[Records drawn from a dataset]

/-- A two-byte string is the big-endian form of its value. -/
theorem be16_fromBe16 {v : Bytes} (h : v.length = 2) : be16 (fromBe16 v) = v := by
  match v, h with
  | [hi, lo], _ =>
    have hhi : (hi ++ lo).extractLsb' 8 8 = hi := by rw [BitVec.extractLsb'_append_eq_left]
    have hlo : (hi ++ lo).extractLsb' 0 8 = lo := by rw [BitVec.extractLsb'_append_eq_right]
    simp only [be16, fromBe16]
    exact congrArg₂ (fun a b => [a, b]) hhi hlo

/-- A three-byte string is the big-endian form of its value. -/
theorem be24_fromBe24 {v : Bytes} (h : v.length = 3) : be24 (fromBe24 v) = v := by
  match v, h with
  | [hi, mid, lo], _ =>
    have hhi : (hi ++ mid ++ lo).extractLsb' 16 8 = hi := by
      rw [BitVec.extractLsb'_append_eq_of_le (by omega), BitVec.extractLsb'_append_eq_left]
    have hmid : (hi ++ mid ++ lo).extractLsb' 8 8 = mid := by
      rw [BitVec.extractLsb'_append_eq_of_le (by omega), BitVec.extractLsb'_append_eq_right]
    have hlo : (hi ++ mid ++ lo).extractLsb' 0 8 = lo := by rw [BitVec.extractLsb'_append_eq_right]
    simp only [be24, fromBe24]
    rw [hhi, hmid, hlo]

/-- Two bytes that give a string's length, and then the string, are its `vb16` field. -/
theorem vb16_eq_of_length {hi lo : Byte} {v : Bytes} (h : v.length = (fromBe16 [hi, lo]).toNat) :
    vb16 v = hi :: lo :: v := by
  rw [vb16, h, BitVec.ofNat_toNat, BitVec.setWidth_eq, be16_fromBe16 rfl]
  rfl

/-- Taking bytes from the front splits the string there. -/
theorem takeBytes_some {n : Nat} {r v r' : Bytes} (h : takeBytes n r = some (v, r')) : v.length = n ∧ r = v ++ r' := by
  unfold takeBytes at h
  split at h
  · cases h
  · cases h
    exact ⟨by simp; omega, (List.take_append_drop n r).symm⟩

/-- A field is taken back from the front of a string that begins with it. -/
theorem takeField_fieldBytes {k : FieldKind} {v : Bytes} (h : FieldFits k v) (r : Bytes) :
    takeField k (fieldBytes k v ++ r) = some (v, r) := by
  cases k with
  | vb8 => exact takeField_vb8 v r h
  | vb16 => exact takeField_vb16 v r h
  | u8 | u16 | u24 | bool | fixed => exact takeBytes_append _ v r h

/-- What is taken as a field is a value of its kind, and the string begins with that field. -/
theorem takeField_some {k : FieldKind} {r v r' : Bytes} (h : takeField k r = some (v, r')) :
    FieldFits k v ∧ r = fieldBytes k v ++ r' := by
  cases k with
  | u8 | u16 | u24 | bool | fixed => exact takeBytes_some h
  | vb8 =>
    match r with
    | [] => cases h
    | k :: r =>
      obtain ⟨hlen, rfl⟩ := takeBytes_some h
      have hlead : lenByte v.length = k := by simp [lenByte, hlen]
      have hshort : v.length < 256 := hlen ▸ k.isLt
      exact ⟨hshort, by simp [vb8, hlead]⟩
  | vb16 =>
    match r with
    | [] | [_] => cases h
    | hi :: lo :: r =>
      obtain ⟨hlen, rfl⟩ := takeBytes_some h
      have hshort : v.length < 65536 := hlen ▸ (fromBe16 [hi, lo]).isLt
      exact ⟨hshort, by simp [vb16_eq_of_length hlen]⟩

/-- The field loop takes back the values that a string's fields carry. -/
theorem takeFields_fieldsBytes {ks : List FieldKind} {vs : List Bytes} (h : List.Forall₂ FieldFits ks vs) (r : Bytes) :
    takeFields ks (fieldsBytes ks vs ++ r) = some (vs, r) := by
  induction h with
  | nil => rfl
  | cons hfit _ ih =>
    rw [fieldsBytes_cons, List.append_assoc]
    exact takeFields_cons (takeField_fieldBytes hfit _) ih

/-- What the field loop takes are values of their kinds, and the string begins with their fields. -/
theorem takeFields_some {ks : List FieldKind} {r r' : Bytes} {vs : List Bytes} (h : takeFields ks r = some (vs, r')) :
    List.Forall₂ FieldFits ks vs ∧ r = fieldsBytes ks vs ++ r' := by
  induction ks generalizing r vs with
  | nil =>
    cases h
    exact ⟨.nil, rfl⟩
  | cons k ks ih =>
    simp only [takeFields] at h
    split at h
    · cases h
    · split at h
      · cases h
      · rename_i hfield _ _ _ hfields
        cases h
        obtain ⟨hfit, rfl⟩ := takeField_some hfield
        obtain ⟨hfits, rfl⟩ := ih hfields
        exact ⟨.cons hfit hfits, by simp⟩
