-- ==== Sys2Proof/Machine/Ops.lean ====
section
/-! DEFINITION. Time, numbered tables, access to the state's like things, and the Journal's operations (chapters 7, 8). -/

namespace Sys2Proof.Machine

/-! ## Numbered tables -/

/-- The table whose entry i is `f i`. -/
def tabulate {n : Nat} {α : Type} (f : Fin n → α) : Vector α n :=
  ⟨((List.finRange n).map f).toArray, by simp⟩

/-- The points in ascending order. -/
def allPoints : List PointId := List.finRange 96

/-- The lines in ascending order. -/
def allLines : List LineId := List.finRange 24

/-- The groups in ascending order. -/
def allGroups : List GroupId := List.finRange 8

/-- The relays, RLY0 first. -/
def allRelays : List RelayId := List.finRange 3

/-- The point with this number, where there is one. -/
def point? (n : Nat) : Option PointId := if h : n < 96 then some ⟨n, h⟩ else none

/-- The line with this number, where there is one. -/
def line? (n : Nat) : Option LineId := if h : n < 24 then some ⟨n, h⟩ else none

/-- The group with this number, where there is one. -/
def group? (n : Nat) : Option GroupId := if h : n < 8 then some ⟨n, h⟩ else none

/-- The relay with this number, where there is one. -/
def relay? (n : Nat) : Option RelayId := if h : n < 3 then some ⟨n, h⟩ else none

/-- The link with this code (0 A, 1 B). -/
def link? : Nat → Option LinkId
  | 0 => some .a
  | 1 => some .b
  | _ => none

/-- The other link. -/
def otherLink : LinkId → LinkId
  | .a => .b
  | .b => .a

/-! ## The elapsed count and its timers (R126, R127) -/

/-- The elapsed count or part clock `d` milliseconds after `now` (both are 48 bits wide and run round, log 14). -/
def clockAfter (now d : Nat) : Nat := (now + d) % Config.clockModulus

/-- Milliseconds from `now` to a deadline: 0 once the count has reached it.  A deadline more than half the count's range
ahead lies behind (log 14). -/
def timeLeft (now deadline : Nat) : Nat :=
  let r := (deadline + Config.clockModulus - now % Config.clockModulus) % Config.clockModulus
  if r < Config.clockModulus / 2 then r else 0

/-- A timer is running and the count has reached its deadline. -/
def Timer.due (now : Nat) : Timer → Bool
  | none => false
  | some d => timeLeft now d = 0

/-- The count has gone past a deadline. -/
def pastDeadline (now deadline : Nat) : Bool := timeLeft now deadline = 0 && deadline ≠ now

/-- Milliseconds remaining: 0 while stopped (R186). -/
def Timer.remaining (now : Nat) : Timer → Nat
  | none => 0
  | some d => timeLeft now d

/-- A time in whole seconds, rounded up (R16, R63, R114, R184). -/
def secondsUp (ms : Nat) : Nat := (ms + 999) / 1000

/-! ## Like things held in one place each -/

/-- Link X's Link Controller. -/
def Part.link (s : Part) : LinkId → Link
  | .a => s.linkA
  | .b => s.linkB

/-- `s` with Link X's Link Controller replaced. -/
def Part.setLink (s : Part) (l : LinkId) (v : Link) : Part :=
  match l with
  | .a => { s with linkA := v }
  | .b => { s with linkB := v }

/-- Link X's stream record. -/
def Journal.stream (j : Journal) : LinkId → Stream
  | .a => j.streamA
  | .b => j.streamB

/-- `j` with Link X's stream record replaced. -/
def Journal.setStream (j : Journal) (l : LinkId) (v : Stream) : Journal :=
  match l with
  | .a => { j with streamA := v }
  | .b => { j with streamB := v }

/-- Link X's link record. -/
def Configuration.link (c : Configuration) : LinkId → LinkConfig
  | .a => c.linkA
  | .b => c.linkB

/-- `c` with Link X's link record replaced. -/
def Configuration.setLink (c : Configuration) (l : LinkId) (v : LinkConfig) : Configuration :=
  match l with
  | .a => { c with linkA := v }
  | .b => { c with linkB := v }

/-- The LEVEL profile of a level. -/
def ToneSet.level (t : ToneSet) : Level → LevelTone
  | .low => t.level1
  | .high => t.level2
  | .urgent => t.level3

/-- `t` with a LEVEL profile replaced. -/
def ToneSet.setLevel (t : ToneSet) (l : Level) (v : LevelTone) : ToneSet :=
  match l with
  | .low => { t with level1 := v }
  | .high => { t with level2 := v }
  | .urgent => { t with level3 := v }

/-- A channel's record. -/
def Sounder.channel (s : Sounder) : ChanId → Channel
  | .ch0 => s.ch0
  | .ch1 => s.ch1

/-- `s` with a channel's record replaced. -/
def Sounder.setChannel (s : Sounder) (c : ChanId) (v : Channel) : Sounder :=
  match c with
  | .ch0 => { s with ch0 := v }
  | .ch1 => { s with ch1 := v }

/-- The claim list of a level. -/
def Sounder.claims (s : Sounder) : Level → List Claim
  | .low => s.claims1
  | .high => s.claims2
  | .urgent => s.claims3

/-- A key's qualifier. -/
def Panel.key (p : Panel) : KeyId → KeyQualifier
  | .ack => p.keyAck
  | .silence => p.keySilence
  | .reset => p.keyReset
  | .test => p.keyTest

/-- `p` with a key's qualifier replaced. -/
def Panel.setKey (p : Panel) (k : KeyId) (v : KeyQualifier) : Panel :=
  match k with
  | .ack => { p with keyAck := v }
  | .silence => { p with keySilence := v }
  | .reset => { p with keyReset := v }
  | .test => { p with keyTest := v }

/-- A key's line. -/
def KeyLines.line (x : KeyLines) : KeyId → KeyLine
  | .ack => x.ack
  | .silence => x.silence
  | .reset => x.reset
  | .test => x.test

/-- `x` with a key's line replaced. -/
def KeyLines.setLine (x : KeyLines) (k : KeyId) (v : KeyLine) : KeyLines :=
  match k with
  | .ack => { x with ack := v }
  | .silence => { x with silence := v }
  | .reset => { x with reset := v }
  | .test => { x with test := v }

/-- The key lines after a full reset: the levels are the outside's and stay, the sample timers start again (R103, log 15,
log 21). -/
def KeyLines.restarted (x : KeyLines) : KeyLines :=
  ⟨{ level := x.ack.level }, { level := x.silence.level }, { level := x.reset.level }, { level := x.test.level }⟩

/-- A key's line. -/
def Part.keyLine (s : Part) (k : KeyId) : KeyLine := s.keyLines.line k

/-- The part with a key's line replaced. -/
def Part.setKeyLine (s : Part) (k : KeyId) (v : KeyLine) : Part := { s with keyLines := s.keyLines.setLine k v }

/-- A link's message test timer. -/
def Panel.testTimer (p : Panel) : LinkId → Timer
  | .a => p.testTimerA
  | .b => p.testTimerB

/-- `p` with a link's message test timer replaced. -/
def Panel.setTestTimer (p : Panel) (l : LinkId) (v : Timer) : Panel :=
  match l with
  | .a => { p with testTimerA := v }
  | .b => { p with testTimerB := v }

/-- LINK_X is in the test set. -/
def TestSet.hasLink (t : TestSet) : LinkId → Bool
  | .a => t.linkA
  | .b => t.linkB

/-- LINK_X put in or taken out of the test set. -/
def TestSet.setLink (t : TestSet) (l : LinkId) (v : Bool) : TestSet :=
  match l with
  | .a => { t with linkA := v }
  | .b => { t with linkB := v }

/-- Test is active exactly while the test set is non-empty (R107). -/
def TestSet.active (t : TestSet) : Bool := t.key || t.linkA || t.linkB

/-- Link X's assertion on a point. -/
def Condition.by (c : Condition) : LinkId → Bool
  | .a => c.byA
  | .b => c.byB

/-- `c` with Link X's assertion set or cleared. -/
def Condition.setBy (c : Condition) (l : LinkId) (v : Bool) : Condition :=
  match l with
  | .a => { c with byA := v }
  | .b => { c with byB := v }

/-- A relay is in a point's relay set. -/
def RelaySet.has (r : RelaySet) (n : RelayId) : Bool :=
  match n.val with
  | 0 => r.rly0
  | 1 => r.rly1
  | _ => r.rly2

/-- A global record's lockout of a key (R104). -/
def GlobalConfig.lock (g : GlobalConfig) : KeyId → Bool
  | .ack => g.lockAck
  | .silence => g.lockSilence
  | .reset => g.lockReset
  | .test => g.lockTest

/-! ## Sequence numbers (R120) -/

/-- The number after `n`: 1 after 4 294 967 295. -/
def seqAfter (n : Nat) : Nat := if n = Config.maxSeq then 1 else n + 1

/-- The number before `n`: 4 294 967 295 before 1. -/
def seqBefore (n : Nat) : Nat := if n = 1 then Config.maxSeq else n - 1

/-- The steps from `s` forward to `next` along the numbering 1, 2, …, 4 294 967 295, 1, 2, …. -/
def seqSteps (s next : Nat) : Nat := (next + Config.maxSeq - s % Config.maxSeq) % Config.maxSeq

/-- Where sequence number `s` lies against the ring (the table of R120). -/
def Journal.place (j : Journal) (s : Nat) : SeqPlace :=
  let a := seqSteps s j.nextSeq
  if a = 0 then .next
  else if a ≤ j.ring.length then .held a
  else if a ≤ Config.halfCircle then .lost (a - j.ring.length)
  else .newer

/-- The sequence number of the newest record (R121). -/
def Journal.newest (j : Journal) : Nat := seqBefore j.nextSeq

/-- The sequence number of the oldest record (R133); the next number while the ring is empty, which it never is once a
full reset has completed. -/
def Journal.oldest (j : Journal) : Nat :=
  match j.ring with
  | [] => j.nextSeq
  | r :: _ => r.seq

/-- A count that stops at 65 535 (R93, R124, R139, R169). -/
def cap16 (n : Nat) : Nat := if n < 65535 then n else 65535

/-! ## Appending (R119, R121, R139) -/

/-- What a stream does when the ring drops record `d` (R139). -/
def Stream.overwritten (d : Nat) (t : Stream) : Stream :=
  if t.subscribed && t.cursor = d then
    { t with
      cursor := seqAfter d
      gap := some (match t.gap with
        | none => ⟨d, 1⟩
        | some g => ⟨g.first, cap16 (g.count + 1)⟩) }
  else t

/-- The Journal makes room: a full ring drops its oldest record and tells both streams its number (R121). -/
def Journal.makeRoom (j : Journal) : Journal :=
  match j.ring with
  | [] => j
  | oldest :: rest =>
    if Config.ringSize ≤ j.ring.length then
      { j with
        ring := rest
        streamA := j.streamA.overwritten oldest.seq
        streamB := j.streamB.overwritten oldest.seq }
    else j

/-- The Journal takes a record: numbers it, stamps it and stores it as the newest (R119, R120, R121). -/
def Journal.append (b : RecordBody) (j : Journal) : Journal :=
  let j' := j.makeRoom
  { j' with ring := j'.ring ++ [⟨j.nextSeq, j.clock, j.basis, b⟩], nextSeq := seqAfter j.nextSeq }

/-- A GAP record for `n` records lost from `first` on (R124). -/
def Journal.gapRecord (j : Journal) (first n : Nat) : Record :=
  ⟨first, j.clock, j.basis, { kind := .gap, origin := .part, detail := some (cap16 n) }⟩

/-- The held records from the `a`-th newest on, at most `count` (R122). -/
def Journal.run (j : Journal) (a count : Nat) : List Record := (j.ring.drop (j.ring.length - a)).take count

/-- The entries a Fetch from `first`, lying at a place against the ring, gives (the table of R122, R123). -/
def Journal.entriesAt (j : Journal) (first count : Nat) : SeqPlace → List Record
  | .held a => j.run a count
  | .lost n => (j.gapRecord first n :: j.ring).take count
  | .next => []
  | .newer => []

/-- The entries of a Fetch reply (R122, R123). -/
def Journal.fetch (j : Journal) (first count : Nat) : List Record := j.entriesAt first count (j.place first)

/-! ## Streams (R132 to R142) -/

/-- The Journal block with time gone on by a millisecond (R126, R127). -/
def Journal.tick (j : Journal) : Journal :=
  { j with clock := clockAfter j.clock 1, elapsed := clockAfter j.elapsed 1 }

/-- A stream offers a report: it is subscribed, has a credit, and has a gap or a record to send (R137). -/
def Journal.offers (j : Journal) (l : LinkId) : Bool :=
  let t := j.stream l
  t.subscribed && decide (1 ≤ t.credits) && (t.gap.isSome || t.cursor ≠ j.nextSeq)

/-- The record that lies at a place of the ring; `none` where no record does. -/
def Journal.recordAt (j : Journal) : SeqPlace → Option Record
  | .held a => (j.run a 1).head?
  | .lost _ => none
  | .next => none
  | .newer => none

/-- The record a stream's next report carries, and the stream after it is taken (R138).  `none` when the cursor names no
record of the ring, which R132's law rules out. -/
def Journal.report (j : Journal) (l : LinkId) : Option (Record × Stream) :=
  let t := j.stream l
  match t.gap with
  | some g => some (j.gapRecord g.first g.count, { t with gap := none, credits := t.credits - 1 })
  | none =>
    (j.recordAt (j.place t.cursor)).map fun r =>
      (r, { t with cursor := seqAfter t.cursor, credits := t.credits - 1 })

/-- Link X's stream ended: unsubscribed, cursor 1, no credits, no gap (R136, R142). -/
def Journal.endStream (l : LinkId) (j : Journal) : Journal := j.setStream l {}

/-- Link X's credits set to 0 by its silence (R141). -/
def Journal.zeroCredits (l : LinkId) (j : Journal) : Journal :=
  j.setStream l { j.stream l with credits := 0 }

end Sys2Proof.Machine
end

- [ASSIGNED TASK]:
Considering the entries above, how many lines contain "offers"? Give that number with nothing else.

- [RESPONSE BELOW]:
2